Мы, похоже, имеем дело с рептилиями
Сегодня Александра Шестуна посетила его адвокат, Алла Кульбаева.
Вот что она пишет. Прочитайте, имейте терпение.
03.12.19 Шестун А.В. был доставлен в кабинет 355 СИЗО-1 (матросская тишина) в изнеможденном состоянии на носилках, в сопровождении 9-ти сотрудников СИЗО, двух врачей Атагишевой А.А. и Кравченко А.В. В кабинете уже находились два следователя Писарев и Петин. Сотрудники СИЗО все происходящее фиксировали на видеорегистратор. В самом начале следственных действий в 12.15 защитой был заявлен отвод следователю Писареву, который был из последних сил поддержан Шестуном. Данный отвод следователь проигнорировал и лишь спустя тридцать минут в 12.47 вынес постановление об отказе в удовлетворении ходатайства. За это время Писарев пытался зачитать права, но речь его была не понятна. Из всего сказанного следователем, было понятно, что дело Шестуна может быть рассмотрено судом присяжных, о котором и заявил Шестун, преодолевая физические страдания и боль. Данный факт свидетельствует о том, что умирающему Шестуну никто не разъяснил его права и он следователем Писаревым был введен в заблуждение.
На носилках лежал скелет, обтянутый кожей, речь не внятная, очень вялая и не эмоциональная. Шестун был раздет до пояса, а ниже пояса накрыт толстым серым тюремный одеялом. На вопрос защиты в каком состоянии находится Шестун в настоящее время и понимает ли суть происходящего, присутствующая врач Атагишева А.А. заявила, что она не психиатр и уже предоставлена следователям справка, что Шестун может участвовать в следственных действиях. Кравченко А.В. (врио начальника филиала больницы) сказал, что на данный вопрос может ответить только психиатрическая экспертиза.
Я часто подходила к своему подзащитному, наклонялась к носилкам как можно ниже, потому что Шестун говорил еле слышно, практически шепотом. Сказал, что его посетил батюшка, он попрощался с жизнью и просит довести до родственников, что он по другому не может, его жизнь сейчас его уже не интересует, он намерен идти до конца, а конец скоро.
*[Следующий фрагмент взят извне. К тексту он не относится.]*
@[simp] theorem calm_mk pending clockMs freeCount out_ power fabric sun cfg logs host acq energy link sess hedge sw bill disp otp cis dom trellis wadi update reader0 reader1 tag rake :
    calm (State.mk pending clockMs freeCount out_ power fabric sun cfg logs host acq energy link sess hedge sw bill disp otp cis dom trellis wadi update reader0 reader1 tag rake) = ⟨clockMs, power, sun, acq, trellis, wadi, update, tag, reader0, reader1, rake, disp, fabric⟩ := rfl

@[simp] theorem calm_eta (t : State) : Calm.mk t.clockMs t.power t.sun t.acq t.trellis t.wadi t.update t.tag t.reader0 t.reader1 t.rake t.disp t.fabric = calm t := rfl

@[simp] theorem draw_calm (s : State) : calm (draw s) = calm s := by simp [draw]

@[simp] theorem emit_calm (o : Out) (s : State) : calm (emit o s) = calm s := by simp [emit]

@[simp] theorem releaseRecords_calm (o : Outlet) (s : State) : calm (releaseRecords o s) = calm s := by simp [releaseRecords]

@[simp] theorem addGeneral_calm (e : LogEntry) (s : State) : calm (addGeneral e s) = calm s := by simp [addGeneral]

@[simp] theorem addLegal_calm (e : LogEntry) (s : State) : calm (addLegal e s) = calm s := by simp [addLegal]

@[simp] theorem journal_calm (kind : Nat) (object : Nat) (seq : Nat) (s : State) : calm (journal kind object seq s) = calm s := by simp [journal]

@[simp] theorem log_calm (origin : Nat) (sub : Nat) (code : Nat) (detail : List Byte) (legal : Bool) (s : State) : calm (log origin sub code detail legal s) = calm s := by simp [log]

@[simp] theorem setSess_calm (o : Outlet) (f : Session → Session) (s : State) : calm (setSess o f s) = calm s := by simp [setSess]

@[simp] theorem setConv_calm (o : Outlet) (f : Converter → Converter) (s : State) : calm (setConv o f s) = calm s := by simp [setConv]

@[simp] theorem setLink_calm (o : Outlet) (f : Link → Link) (s : State) : calm (setLink o f s) = calm s := by simp [setLink]

@[simp] theorem setHedge_calm (o : Outlet) (f : HedgeOutlet → HedgeOutlet) (s : State) : calm (setHedge o f s) = calm s := by simp [setHedge]

@[simp] theorem setScr_calm (o : Outlet) (f : Scarecrow → Scarecrow) (s : State) : calm (setScr o f s) = calm s := by simp [setScr]

@[simp] theorem forOutlets_calm (f : Outlet → State → State) (s : State) (hf : ∀ o t, calm (f o t) = calm t) : calm (forOutlets f s) = calm s := by
  simp [forOutlets, hf]

@[simp] theorem spiTransfer_calm (p : Port) (s : State) : calm (spiTransfer p s) = calm s := rfl

@[simp] theorem present_calm (s : State) : calm (present s) = calm s := rfl

@[simp] theorem sendPacket_calm (p : Packet) (s : State) : calm (sendPacket p s) = calm s := by
  simp [sendPacket, emit]

@[simp] theorem setOrigin_calm (p : Port) (f : Origin → Origin) (s : State) : calm (setOrigin p f s) = calm s := by
  unfold setOrigin; split <;> simp

@[simp] theorem sendEvent_calm (port : Port) (cls : Nat) (opcode : Nat) (payload : List Byte) (s : State) : calm (sendEvent port cls opcode payload s) = calm s := by simp [sendEvent]

@[simp] theorem eventAll_calm (cls : Nat) (opcode : Nat) (payload : List Byte) (s : State) : calm (eventAll cls opcode payload s) = calm s := by simp [eventAll]

@[simp] theorem completeRequest_calm (port : Port) (cls : Nat) (opcode : Nat) (seq : U32) (status : Nat) (payload : List Byte) (s : State) : calm (completeRequest port cls opcode seq status payload s) = calm s := by simp [completeRequest]

@[simp] theorem plainResponse_calm (port : Port) (cls : Nat) (opcode : Nat) (seq : U32) (status : Nat) (payload : List Byte) (s : State) : calm (plainResponse port cls opcode seq status payload s) = calm s := by simp [plainResponse]

@[simp] theorem authFailure_calm (opcode : Nat) (r : Request) (s : State) : calm (authFailure opcode r s) = calm s := by simp [authFailure]

@[simp] theorem runRequest_calm (op : OpSpec) (r : Request) (act : State → State × Answer) (s : State) (hf : ∀ t, calm (act t).1 = calm t) : calm (runRequest op r act s).1 = calm s := by
  unfold runRequest; repeat' split
  all_goals simp [hf]

@[simp] theorem acceptRequest_calm (code : Nat) (r : Request) (run : State → State × Answer) (s : State) (hf : ∀ t, calm (run t).1 = calm t) : calm (acceptRequest code r run s) = calm s := by
  unfold acceptRequest
  repeat (any_goals split)
  all_goals try dsimp only
  all_goals repeat (any_goals split)
  all_goals first
    | (simp; done)
    | (rename_i h; have h2 := congrArg (fun x => calm (Prod.fst x)) h; simp [hf] at h2; simp [← h2])

@[simp] theorem hostRequest_calm (op : OpSpec) (r : Request) (act : State → State × Answer) (s : State) (hf : ∀ t, calm (act t).1 = calm t) : calm (hostRequest op r act s) = calm s := by
  exact acceptRequest_calm _ _ _ _ (fun t => runRequest_calm _ _ _ _ hf)

@[simp] theorem refuse_calm (status : Nat) (s : State) : calm (refuse status s).1 = calm s := by simp [refuse]

@[simp] theorem done_calm (s : State) : calm (done s).1 = calm s := by simp [done]

@[simp] theorem reply_calm (payload : List Byte) (s : State) : calm (reply payload s).1 = calm s := by simp [reply]

@[simp] theorem guarded_calm (checks : List Nat) (act : State → State × Answer) (s : State) (hf : ∀ t, calm (act t).1 = calm t) : calm (guarded checks act s).1 = calm s := by
  unfold guarded; split <;> simp [hf]

@[simp] theorem putTransfer_calm (t : Transfer) (s : State) : calm (putTransfer t s) = calm s := by simp [putTransfer]

@[simp] theorem bulkWrite_calm (opcode : Nat) (maxTotal : Nat) (check : Nat → Nat) (apply : List Byte → State → State × Nat) (r : Request) (s : State) (hf : ∀ b t, calm (apply b t).1 = calm t) : calm (bulkWrite opcode maxTotal check apply r s).1 = calm s := by
  unfold bulkWrite
  repeat (any_goals (first | (simp [hf]; done) | split | (refine guarded_calm _ _ _ (fun _ => ?_)) | (refine foldl_calm _ (fun _ _ => ?_) _ _) | (refine elim_calm _ _ _ _ ?_ (fun _ => ?_)) | (rename_i h; have h2 := congrArg (fun x => calm (Prod.fst x)) h; simp at h2; simp [← h2]; done) | dsimp only))

@[simp] theorem bulkRead_calm (object : List Byte) (r : Request) (s : State) : calm (bulkRead object r s).1 = calm s := by simp [bulkRead]

@[simp] theorem closeTransfer_calm (id : Nat) (st : TransferState) (status : Nat) (s : State) : calm (closeTransfer id st status s) = calm s := by simp [closeTransfer]

@[simp] theorem setCis_calm (f : Cistern → Cistern) (s : State) : calm (setCis f s) = calm s := by simp [setCis]

@[simp] theorem putKeyBlock_calm (b : KeyBlock) (s : State) : calm (putKeyBlock b s) = calm s := by simp [putKeyBlock]

@[simp] theorem putStatements_calm (xs : List Statement) (s : State) : calm (putStatements xs s) = calm s := by
  unfold putStatements; split <;> simp

@[simp] theorem logStatement_calm (x : Statement) (s : State) : calm (logStatement x s) = calm s := by simp [logStatement]

@[simp] theorem bringInForce_calm (x : Statement) (s : State) : calm (bringInForce x s) = calm s := by simp [bringInForce]

@[simp] theorem signed_calm (s : State) : calm (signed s) = calm s := by
  unfold signed; repeat' split
  all_goals simp

@[simp] theorem archiveLegal_calm (origin : Nat) (s : State) : calm (archiveLegal origin s) = calm s := by simp [archiveLegal]

@[simp] theorem releaseIrq_calm (s : State) : calm (releaseIrq s) = calm s := by simp [releaseIrq]

@[simp] theorem sendCan_calm (f : CanOut) (s : State) : calm (sendCan f s) = calm s := by simp [sendCan]

@[simp] theorem sendNative_calm (channel : Nat) (code : Nat) (addr : Nat) (data : List Byte) (urgent : Bool) (s : State) : calm (sendNative channel code addr data urgent s) = calm s := by simp [sendNative]

@[simp] theorem sendSetpoint_calm (o : Outlet) (s : State) : calm (sendSetpoint o s) = calm s := by simp [sendSetpoint]

@[simp] theorem sendHeartbeat_calm (s : State) : calm (sendHeartbeat s) = calm s := by simp [sendHeartbeat]

@[simp] theorem sendTripFrame_calm (w : TripWait) (s : State) : calm (sendTripFrame w s) = calm s := by simp [sendTripFrame]

@[simp] theorem freshNmk_calm (o : Outlet) (s : State) : calm (freshNmk o s) = calm s := by simp [freshNmk]

@[simp] theorem applyGen_calm (o : Outlet) (g : Generator) (s : State) : calm (applyGen o g s) = calm s := by simp [applyGen]

@[simp] theorem queueGen_calm (o : Outlet) (g : Generator) (s : State) : calm (queueGen o g s) = calm s := by simp [queueGen]

@[simp] theorem startPeriod_calm (o : Outlet) (s : State) : calm (startPeriod o s) = calm s := by
  unfold startPeriod
  repeat (any_goals (first | (simp; done) | split | (refine guarded_calm _ _ _ (fun _ => ?_)) | (refine foldl_calm _ (fun _ _ => ?_) _ _) | (refine elim_calm _ _ _ _ ?_ (fun _ => ?_)) | (rename_i h; have h2 := congrArg (fun x => calm (Prod.fst x)) h; simp at h2; simp [← h2]; done) | dsimp only))

@[simp] theorem startPeriods_calm (s : State) : calm (startPeriods s) = calm s := by simp [startPeriods]

@[simp] theorem commandGen_calm (o : Outlet) (g : Generator) (s : State) : calm (commandGen o g s) = calm s := by simp [commandGen]

@[simp] theorem closeTcp_calm (o : Outlet) (s : State) : calm (closeTcp o s) = calm s := by simp [closeTcp]

@[simp] theorem endLink_calm (o : Outlet) (s : State) : calm (endLink o s) = calm s := by simp [endLink]

@[simp] theorem beginLink_calm (o : Outlet) (s : State) : calm (beginLink o s) = calm s := by simp [beginLink]

@[simp] theorem setNextAlloc_calm (w : List Int) (s : State) : calm (setNextAlloc w s) = calm s := by simp [setNextAlloc]

@[simp] theorem setSw_calm (f : Switches → Switches) (s : State) : calm (setSw f s) = calm s := by simp [setSw]

@[simp] theorem setChanSw_calm (i : Nat) (f : Switch → Switch) (s : State) : calm (setChanSw i f s) = calm s := by simp [setChanSw]

@[simp] theorem driveChannels_calm (s : State) : calm (driveChannels s) = calm s := by simp [driveChannels]

@[simp] theorem commandChannel_calm (i : Nat) (on : Bool) (s : State) : calm (commandChannel i on s) = calm s := by simp [commandChannel]

@[simp] theorem commandContactors_calm (o : Outlet) (on : Bool) (s : State) : calm (commandContactors o on s) = calm s := by simp [commandContactors]

@[simp] theorem followLoads_calm (s : State) : calm (followLoads s) = calm s := by simp [followLoads]

@[simp] theorem latchChannel_calm (i : Nat) (cause : Nat) (sample : List Byte) (dT : List Byte) (s : State) : calm (latchChannel i cause sample dT s) = calm s := by simp [latchChannel]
Очень страшное зрелище и ситуация выглядит безвыходно.
Шестун находится на 7-х сутках сухой голодовки, доступ правозащитников и адвокатов к нему закрыт. Адвокатов пускают к Шестуну только в присутствии следователей на проведение следственных действий. В свиданиях с родственниками Шестуну отказано.
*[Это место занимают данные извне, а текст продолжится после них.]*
@[simp] theorem kept_mk pending clockMs freeCount out_ power fabric sun cfg logs host acq energy link sess hedge sw bill disp otp cis dom trellis wadi update reader0 reader1 tag rake :
    kept (State.mk pending clockMs freeCount out_ power fabric sun cfg logs host acq energy link sess hedge sw bill disp otp cis dom trellis wadi update reader0 reader1 tag rake) = ⟨pending, otp, host.e0.cache.length, host.e1.cache.length, host.spi.cache.length, host.transfers.length⟩ := rfl

@[simp] theorem kept_eta (t : State) : Kept.mk t.pending t.otp t.host.e0.cache.length t.host.e1.cache.length t.host.spi.cache.length t.host.transfers.length = kept t := rfl

@[simp] theorem draw_kept (s : State) : kept (draw s) = kept s := by simp [draw]

@[simp] theorem emit_kept (o : Out) (s : State) : kept (emit o s) = kept s := by simp [emit]

@[simp] theorem releaseRecords_kept (o : Outlet) (s : State) : kept (releaseRecords o s) = kept s := by simp [releaseRecords]

@[simp] theorem addGeneral_kept (e : LogEntry) (s : State) : kept (addGeneral e s) = kept s := by simp [addGeneral]

@[simp] theorem addLegal_kept (e : LogEntry) (s : State) : kept (addLegal e s) = kept s := by simp [addLegal]

@[simp] theorem journal_kept (kind : Nat) (object : Nat) (seq : Nat) (s : State) : kept (journal kind object seq s) = kept s := by simp [journal]

@[simp] theorem log_kept (origin : Nat) (sub : Nat) (code : Nat) (detail : List Byte) (legal : Bool) (s : State) : kept (log origin sub code detail legal s) = kept s := by simp [log]

@[simp] theorem setSess_kept (o : Outlet) (f : Session → Session) (s : State) : kept (setSess o f s) = kept s := by simp [setSess]

@[simp] theorem setConv_kept (o : Outlet) (f : Converter → Converter) (s : State) : kept (setConv o f s) = kept s := by simp [setConv]

@[simp] theorem setLink_kept (o : Outlet) (f : Link → Link) (s : State) : kept (setLink o f s) = kept s := by simp [setLink]

@[simp] theorem setHedge_kept (o : Outlet) (f : HedgeOutlet → HedgeOutlet) (s : State) : kept (setHedge o f s) = kept s := by simp [setHedge]

@[simp] theorem setScr_kept (o : Outlet) (f : Scarecrow → Scarecrow) (s : State) : kept (setScr o f s) = kept s := by simp [setScr]

@[simp] theorem forOutlets_kept (f : Outlet → State → State) (s : State) (hf : ∀ o t, kept (f o t) = kept t) : kept (forOutlets f s) = kept s := by
  simp [forOutlets, hf]

@[simp] theorem spiTransfer_kept (p : Port) (s : State) : kept (spiTransfer p s) = kept s := rfl

@[simp] theorem present_kept (s : State) : kept (present s) = kept s := rfl

@[simp] theorem sendPacket_kept (p : Packet) (s : State) : kept (sendPacket p s) = kept s := by
  simp [sendPacket, emit]

@[simp] theorem setOrigin_kept (p : Port) (f : Origin → Origin) (s : State) (hf : ∀ o, (f o).cache.length = o.cache.length) : kept (setOrigin p f s) = kept s := by
  unfold setOrigin; split <;> simp [hf]

@[simp] theorem sendEvent_kept (port : Port) (cls : Nat) (opcode : Nat) (payload : List Byte) (s : State) : kept (sendEvent port cls opcode payload s) = kept s := by simp [sendEvent]

@[simp] theorem eventAll_kept (cls : Nat) (opcode : Nat) (payload : List Byte) (s : State) : kept (eventAll cls opcode payload s) = kept s := by simp [eventAll]

@[simp] theorem plainResponse_kept (port : Port) (cls : Nat) (opcode : Nat) (seq : U32) (status : Nat) (payload : List Byte) (s : State) : kept (plainResponse port cls opcode seq status payload s) = kept s := by simp [plainResponse]

@[simp] theorem authFailure_kept (opcode : Nat) (r : Request) (s : State) : kept (authFailure opcode r s) = kept s := by simp [authFailure]

@[simp] theorem runRequest_kept (op : OpSpec) (r : Request) (act : State → State × Answer) (s : State) (hf : ∀ t, kept (act t).1 = kept t) : kept (runRequest op r act s).1 = kept s := by
  unfold runRequest; repeat' split
  all_goals simp [hf]

@[simp] theorem refuse_kept (status : Nat) (s : State) : kept (refuse status s).1 = kept s := by simp [refuse]

@[simp] theorem done_kept (s : State) : kept (done s).1 = kept s := by simp [done]

@[simp] theorem reply_kept (payload : List Byte) (s : State) : kept (reply payload s).1 = kept s := by simp [reply]

@[simp] theorem guarded_kept (checks : List Nat) (act : State → State × Answer) (s : State) (hf : ∀ t, kept (act t).1 = kept t) : kept (guarded checks act s).1 = kept s := by
  unfold guarded; split <;> simp [hf]

@[simp] theorem bulkRead_kept (object : List Byte) (r : Request) (s : State) : kept (bulkRead object r s).1 = kept s := by simp [bulkRead]

@[simp] theorem closeTransfer_kept (id : Nat) (st : TransferState) (status : Nat) (s : State) : kept (closeTransfer id st status s) = kept s := by simp [closeTransfer]

@[simp] theorem setCis_kept (f : Cistern → Cistern) (s : State) : kept (setCis f s) = kept s := by simp [setCis]

@[simp] theorem putKeyBlock_kept (b : KeyBlock) (s : State) : kept (putKeyBlock b s) = kept s := by simp [putKeyBlock]

@[simp] theorem putStatements_kept (xs : List Statement) (s : State) : kept (putStatements xs s) = kept s := by
  unfold putStatements; split <;> simp

@[simp] theorem logStatement_kept (x : Statement) (s : State) : kept (logStatement x s) = kept s := by simp [logStatement]

@[simp] theorem bringInForce_kept (x : Statement) (s : State) : kept (bringInForce x s) = kept s := by simp [bringInForce]

@[simp] theorem signed_kept (s : State) : kept (signed s) = kept s := by
  unfold signed; repeat' split
  all_goals simp

@[simp] theorem archiveLegal_kept (origin : Nat) (s : State) : kept (archiveLegal origin s) = kept s := by simp [archiveLegal]

@[simp] theorem releaseIrq_kept (s : State) : kept (releaseIrq s) = kept s := by simp [releaseIrq]

@[simp] theorem setSun_kept (f : Sundial → Sundial) (s : State) : kept (setSun f s) = kept s := by simp [setSun]

@[simp] theorem ring_kept (d : Doorbell) (s : State) : kept (ring d s) = kept s := by simp [ring]

@[simp] theorem ringPassed_kept (lo : Nat) (hi : Nat) (s : State) : kept (ringPassed lo hi s) = kept s := by simp [ringPassed]

@[simp] theorem ringCycle_kept (s : State) : kept (ringCycle s) = kept s := by simp [ringCycle]

@[simp] theorem reachAngle_kept (angle : Nat) (s : State) : kept (reachAngle angle s) = kept s := by simp [reachAngle]

@[simp] theorem dialAtLeast_kept (angle : Nat) (s : State) : kept (dialAtLeast angle s) = kept s := by simp [dialAtLeast]

@[simp] theorem tick_kept (s : State) : kept (tick s) = kept s := by simp [tick]

@[simp] theorem setAcq_kept (f : Acquisition → Acquisition) (s : State) : kept (setAcq f s) = kept s := by simp [setAcq]

@[simp] theorem setChan_kept (c : Nat) (f : ChanState → ChanState) (s : State) : kept (setChan c f s) = kept s := by simp [setChan]

@[simp] theorem takeProtect_kept (st : ChanStream) (s : State) : kept (takeProtect st s) = kept s := by simp [takeProtect]

@[simp] theorem takeSample_kept (k : Nat) (tk : Nat) (st : ChanStream) (s : State) : kept (takeSample k tk st s) = kept s := by
  unfold takeSample
  repeat (any_goals (first | (simp; done) | split | (refine guarded_kept _ _ _ (fun _ => ?_)) | (refine foldl_kept _ (fun _ _ => ?_) _ _) | (refine elim_kept _ _ _ _ ?_ (fun _ => ?_)) | (rename_i h; have h2 := congrArg (fun x => kept (Prod.fst x)) h; simp at h2; simp [← h2]; done) | dsimp only))

@[simp] theorem takeRaw_kept (k : Nat) (tk : Nat) (st : ChanStream) (s : State) : kept (takeRaw k tk st s) = kept s := by
  unfold takeRaw; repeat' split
  all_goals simp

@[simp] theorem noteStuck_kept (c : Nat) (s : State) : kept (noteStuck c s) = kept s := by simp [noteStuck]

@[simp] theorem holdMet_kept (e : Nat) (s : State) : kept (holdMet e s) = kept s := by simp [holdMet]

@[simp] theorem startMclk_kept (s : State) : kept (startMclk s) = kept s := by simp [startMclk]

@[simp] theorem changeMclk_kept (s : State) : kept (changeMclk s) = kept s := by simp [changeMclk]

@[simp] theorem reloadPath_kept (s : State) : kept (reloadPath s) = kept s := by simp [reloadPath]

@[simp] theorem reloadLegal_kept (slotB : Bool) (s : State) : kept (reloadLegal slotB s) = kept s := by simp [reloadLegal]

@[simp] theorem legalBoundary_kept (s : State) : kept (legalBoundary s) = kept s := by simp [legalBoundary]

@[simp] theorem measureBoundary_kept (s : State) : kept (measureBoundary s) = kept s := by
  unfold measureBoundary; split <;> simp

@[simp] theorem acquisitionBoundary_kept (tc : Nat) (s : State) : kept (acquisitionBoundary tc s) = kept s := by simp [acquisitionBoundary]

@[simp] theorem dropTrials_kept (s : State) : kept (dropTrials s) = kept s := by simp [dropTrials]

@[simp] theorem leaveService_kept (s : State) : kept (leaveService s) = kept s := dropTrials_kept s

@[simp] theorem sendCan_kept (f : CanOut) (s : State) : kept (sendCan f s) = kept s := by simp [sendCan]

@[simp] theorem sendNative_kept (channel : Nat) (code : Nat) (addr : Nat) (data : List Byte) (urgent : Bool) (s : State) : kept (sendNative channel code addr data urgent s) = kept s := by simp [sendNative]

@[simp] theorem sendSetpoint_kept (o : Outlet) (s : State) : kept (sendSetpoint o s) = kept s := by simp [sendSetpoint]

@[simp] theorem sendHeartbeat_kept (s : State) : kept (sendHeartbeat s) = kept s := by simp [sendHeartbeat]

@[simp] theorem sendTripFrame_kept (w : TripWait) (s : State) : kept (sendTripFrame w s) = kept s := by simp [sendTripFrame]

@[simp] theorem freshNmk_kept (o : Outlet) (s : State) : kept (freshNmk o s) = kept s := by simp [freshNmk]

@[simp] theorem applyGen_kept (o : Outlet) (g : Generator) (s : State) : kept (applyGen o g s) = kept s := by simp [applyGen]

@[simp] theorem queueGen_kept (o : Outlet) (g : Generator) (s : State) : kept (queueGen o g s) = kept s := by simp [queueGen]

@[simp] theorem startPeriod_kept (o : Outlet) (s : State) : kept (startPeriod o s) = kept s := by
  unfold startPeriod
  repeat (any_goals (first | (simp; done) | split | (refine guarded_kept _ _ _ (fun _ => ?_)) | (refine foldl_kept _ (fun _ _ => ?_) _ _) | (refine elim_kept _ _ _ _ ?_ (fun _ => ?_)) | (rename_i h; have h2 := congrArg (fun x => kept (Prod.fst x)) h; simp at h2; simp [← h2]; done) | dsimp only))

@[simp] theorem startPeriods_kept (s : State) : kept (startPeriods s) = kept s := by simp [startPeriods]

@[simp] theorem commandGen_kept (o : Outlet) (g : Generator) (s : State) : kept (commandGen o g s) = kept s := by simp [commandGen]

@[simp] theorem closeTcp_kept (o : Outlet) (s : State) : kept (closeTcp o s) = kept s := by simp [closeTcp]

@[simp] theorem endLink_kept (o : Outlet) (s : State) : kept (endLink o s) = kept s := by simp [endLink]

@[simp] theorem beginLink_kept (o : Outlet) (s : State) : kept (beginLink o s) = kept s := by simp [beginLink]

@[simp] theorem setNextAlloc_kept (w : List Int) (s : State) : kept (setNextAlloc w s) = kept s := by simp [setNextAlloc]

@[simp] theorem setSw_kept (f : Switches → Switches) (s : State) : kept (setSw f s) = kept s := by simp [setSw]

@[simp] theorem setChanSw_kept (i : Nat) (f : Switch → Switch) (s : State) : kept (setChanSw i f s) = kept s := by simp [setChanSw]

@[simp] theorem driveChannels_kept (s : State) : kept (driveChannels s) = kept s := by simp [driveChannels]

@[simp] theorem commandChannel_kept (i : Nat) (on : Bool) (s : State) : kept (commandChannel i on s) = kept s := by simp [commandChannel]

@[simp] theorem commandContactors_kept (o : Outlet) (on : Bool) (s : State) : kept (commandContactors o on s) = kept s := by simp [commandContactors]

@[simp] theorem followLoads_kept (s : State) : kept (followLoads s) = kept s := by simp [followLoads]

@[simp] theorem latchChannel_kept (i : Nat) (cause : Nat) (sample : List Byte) (dT : List Byte) (s : State) : kept (latchChannel i cause sample dT s) = kept s := by simp [latchChannel]

@[simp] theorem startChannels_kept (s : State) : kept (startChannels s) = kept s := by simp [startChannels]

@[simp] theorem reloadChannels_kept (s : State) : kept (reloadChannels s) = kept s := by simp [reloadChannels]

@[simp] theorem setHedgeM_kept (f : Hedge → Hedge) (s : State) : kept (setHedgeM f s) = kept s := by simp [setHedgeM]

@[simp] theorem seePilot_kept (o : Outlet) (high : Int) (low : Int) (s : State) : kept (seePilot o high low s) = kept s := by simp [seePilot]

@[simp] theorem hedgePermit_kept (o : Outlet) (s : State) : kept (hedgePermit o s) = kept s := by simp [hedgePermit]

@[simp] theorem scrPermit_kept (o : Outlet) (s : State) : kept (scrPermit o s) = kept s := by simp [scrPermit]

@[simp] theorem driveSafeOk_kept (s : State) : kept (driveSafeOk s) = kept s := by simp [driveSafeOk]

@[simp] theorem hedgeCauses_kept (o : Outlet) (s : State) : kept (hedgeCauses o s) = kept s := by simp [hedgeCauses]

@[simp] theorem refreshSafety_kept (s : State) : kept (refreshSafety s) = kept s := by simp [refreshSafety]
Сегодня Шестун сообщил, что смысла адвокатам приходить к нему не видит, потому что он самостоятельно передвигаться не может и соответственно в кабинет для свидания не попадет. Ни о каком уголовном деле он думать не может, так как находится в крайне тяжелом истощенном состоянии.
Следственные действия завершились в 13.11.Шестун ничего не подписал, однако участвующие врачи поспешили поставить свои подписи в протоколе, в котором даже не указано об их участии.
Это сейчас происходит с Шестуном. Мы можем спорить, наступил ли 37-й год, или еще нет. Многим из тех, кто читает этот текст, естественно, кажется, что еще нет. Но для Шестуна – определенно наступил.
Логика следователей проста: Шестун сам себя довел до этого состояния. Но именно то, что делают следователи, упорно пытаясь проводить с Шестуном следственные действия, невзирая на его состояние, несмотря на то, что его приносят на носилках, и он ничего не слышит и не соображает – это и есть ни что иное, как доведение до самоубийства. Иными словами, уголовное преступление. И в этой оценке со мной согласен мой коллега, правозащитник, член Совета по правам человека при президенте, Андрей Бабушкин.
Да, голодовка – это решение и решимость Шестуна, его личный подвиг. Он пьет по 50 миллилитров воды в день. Да, он сам себя довел до такого состояния, когда он может умереть в любой момент. Но с ним обязаны обращаться сообразно его физическому и психологическому состоянию, и за его жизнь отвечают те, в чьей власти он находится. Следователи, врачи и судьи прекрасно отдают себе отчет в том, что он может погибнуть, но их это не волнует. Как и их предшественники из 37-го, они спокойно идут на убийство.
Следственные действия должны быть прекращены немедленно, мера пресечения Шестуну должна быть изменена, с той целью, чтобы его несчастная семья могла бы обеспечить ему экстренное лечение. Именно квалифицированное лечение, а не принудительное кормление, которое будет просто пыткой и убийством.
Я говорю не просто о законе. Я говорю о гуманизме. Но гуманизм – это про людей.
А мы, похоже, имеем дело с рептилиями.